Start of EXERCISE DATA

/-- DAZ control of a source format (R229). -/
def dazOf (w : Word) (f : Fmt) : Bool :=
  if f = fp32 then fmDaz32 w else if f = fp16 ∨ f = bf16 then fmDaz16 w else false
/-- FTZ control of a destination format (R229). -/
def ftzOf (w : Word) (f : Fmt) : Bool :=
  if f = fp32 then fmFtz32 w else if f = fp16 ∨ f = bf16 then fmFtz16 w else false

/-- in32, in16 and the plain read of R318: DAZ, with its flag. -/
def Fmt.input (f : Fmt) (w : Word) (x : Nat) : FV × Flags :=
  if dazOf w f && f.isSub x then (.fin (bitOf x (f.expb + f.mant)) 0 0, fDN) else (f.decode x, 0)

def FV.isNan : FV → Bool
  | .nan .. => true
  | _ => false
def FV.isSig : FV → Bool
  | .nan _ s _ => s
  | _ => false
def FV.isZero : FV → Bool
  | .fin _ 0 _ => true
  | _ => false
def FV.isInf : FV → Bool
  | .inf _ => true
  | _ => false
def FV.sgn : FV → Bool
  | .nan n _ _ => n
  | .inf n => n
  | .fin n _ _ => n
def FV.neg : FV → FV
  | .nan n s p => .nan (!n) s p
  | .inf n => .inf (!n)
  | .fin n m e => .fin (!n) m e

/-- m * 2^e taken in units of 2^q: the floor, and how the rest compares (0 none, 1 below half, 2 half, 3 above half). -/
def quant (m : Nat) (e q : Int) (sticky : Bool) : Nat × Nat :=
  if q ≤ e then (m * 2 ^ (e - q).toNat, if sticky then 1 else 0)
  else
    let sh := (q - e).toNat
    let n := m / 2 ^ sh
    let r := m % 2 ^ sh
    let half := 2 ^ (sh - 1)
    (n, if r = 0 && !sticky then 0 else if r < half then 1 else if r = half && !sticky then 2 else 3)

/-- Whether a mode steps the magnitude up, given the floor's parity and the comparison of `quant`. -/
def stepUp (mode : RMode) (neg : Bool) (n cmp : Nat) : Bool :=
  match mode with
  | .rne => cmp == 3 || (cmp == 2 && n % 2 == 1)
  | .rtz => false
  | .rdn => cmp != 0 && neg
  | .rup => cmp != 0 && !neg
  | .sr _ => false

/-- The 32-bit fraction D of R232 of m * 2^e in units of 2^q. -/
def srFrac (m : Nat) (e q : Int) : Nat :=
  if q ≤ e then 0 else (m % 2 ^ (q - e).toNat) * 2 ^ 32 / 2 ^ (q - e).toNat

/-- Rounding of a finite magnitude m * 2^e (plus something below one unit when sticky) into a format (R228, R229, R231, R232). -/
def Fmt.round (f : Fmt) (mode : RMode) (ftz : Bool) (neg : Bool) (m : Nat) (e : Int) (sticky : Bool) : Nat × Flags :=
  if m = 0 then (f.sign neg, 0) else
  let eb := (Nat.log2 m : Int) + e
  let qn := eb - f.mant
  let q := max qn (f.emin - f.mant)
  let (n0, cmp) := quant m e q sticky
  let up := match mode with
    | .sr r => cmp != 0 && decide (srFrac m e q + r ≥ 2 ^ 32)
    | md => stepUp md neg n0 cmp
  let n := if up then n0 + 1 else n0
  let inexact := cmp != 0
  -- tininess after rounding to the precision with an unbounded exponent; under SR by the magnitude chosen (R232)
  let tiny := match mode with
    | .sr _ => decide (n < 2 ^ f.mant)
    | md =>
      let (u0, uc) := quant m e qn sticky
      let u := if stepUp md neg u0 uc then u0 + 1 else u0
      decide (eb < f.emin) && !(decide (u = 2 ^ (f.mant + 1)) && decide (eb + 1 = f.emin))
  let (n, q) := if n = 2 ^ (f.mant + 1) then (2 ^ f.mant, q + 1) else (n, q)
  if n < 2 ^ f.mant then
    if ftz && n != 0 then (f.sign neg, fUF ||| fNX ||| fDN)
    else (f.sign neg + n, if inexact then fNX ||| (if tiny then fUF else 0) else 0)
  else
    let be := q + f.mant + f.bias
    let enc := be.toNat * 2 ^ f.mant + (n - 2 ^ f.mant)
    if enc > f.maxBits then
      match f.kind with
      | .ieee =>
        let away := match mode with
          | .rne => true
          | .rtz => false
          | .rdn => neg
          | .rup => !neg
          | .sr _ => true
        (f.sign neg + (if away then f.infBits else f.maxBits), fOF ||| fNX)
      | _ => (f.sign neg + f.maxBits, fSAT ||| fOF ||| fNX)
    else (f.sign neg + enc, if inexact then fNX ||| (if tiny then fUF else 0) else 0)

/-- The NaN result of R229 from the NaN sources in source order; E4M3 keeps the first source's sign, E2M1 gives +0 with NV (R231). -/
def Fmt.nanOut (f : Fmt) (nanp : Bool) (src : List FV) : Nat × Flags :=
  let fl : Flags := if src.any FV.isSig then fNV else 0
  match f.kind with
  | .e2m1 => (0, fl ||| fNV)
  | .e4m3 => (match src.find? FV.isNan with
    | some (.nan n _ _) => f.sign n + 0x7F
    | _ => 0x7F, fl)
  | .ieee =>
    match nanp, src.find? FV.isNan with
    | true, some (.nan n _ p) =>
      let fr := p / 2 ^ (52 - f.mant)
      let fr := if bitOf fr (f.mant - 1) then fr else fr + 2 ^ (f.mant - 1)
      (f.sign n + (2 ^ f.expb - 1) * 2 ^ f.mant + fr, fl)
    | _, _ => (f.qnan, fl)

/-- An infinite result (R231): ±∞, or the largest finite value with SAT. -/
def Fmt.infOut (f : Fmt) (neg : Bool) : Nat × Flags :=
  (f.sign neg + f.infBits, if f.kind = .ieee then 0 else fSAT)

End of EXERCISE DATA

Every line from the line containing "if q ≤ e then 0" through the line containing "let (n, q) := if" in the records above must be retyped exactly. Leave out the rest.

  if q ≤ e then 0 else (m % 2 ^ (q - e).toNat) * 2 ^ 32 / 2 ^ (q - e).toNat

/-- Rounding of a finite magnitude m * 2^e (plus something below one unit when sticky) into a format (R228, R229, R231, R232). -/
def Fmt.round (f : Fmt) (mode : RMode) (ftz : Bool) (neg : Bool) (m : Nat) (e : Int) (sticky : Bool) : Nat × Flags :=
  if m = 0 then (f.sign neg, 0) else
  let eb := (Nat.log2 m : Int) + e
  let qn := eb - f.mant
  let q := max qn (f.emin - f.mant)
  let (n0, cmp) := quant m e q sticky
  let up := match mode with
    | .sr r => cmp != 0 && decide (srFrac m e q + r ≥ 2 ^ 32)
    | md => stepUp md neg n0 cmp
  let n := if up then n0 + 1 else n0
  let inexact := cmp != 0
  -- tininess after rounding to the precision with an unbounded exponent; under SR by the magnitude chosen (R232)
  let tiny := match mode with
    | .sr _ => decide (n < 2 ^ f.mant)
    | md =>
      let (u0, uc) := quant m e qn sticky
      let u := if stepUp md neg u0 uc then u0 + 1 else u0
      decide (eb < f.emin) && !(decide (u = 2 ^ (f.mant + 1)) && decide (eb + 1 = f.emin))
  let (n, q) := if n = 2 ^ (f.mant + 1) then (2 ^ f.mant, q + 1) else (n, q)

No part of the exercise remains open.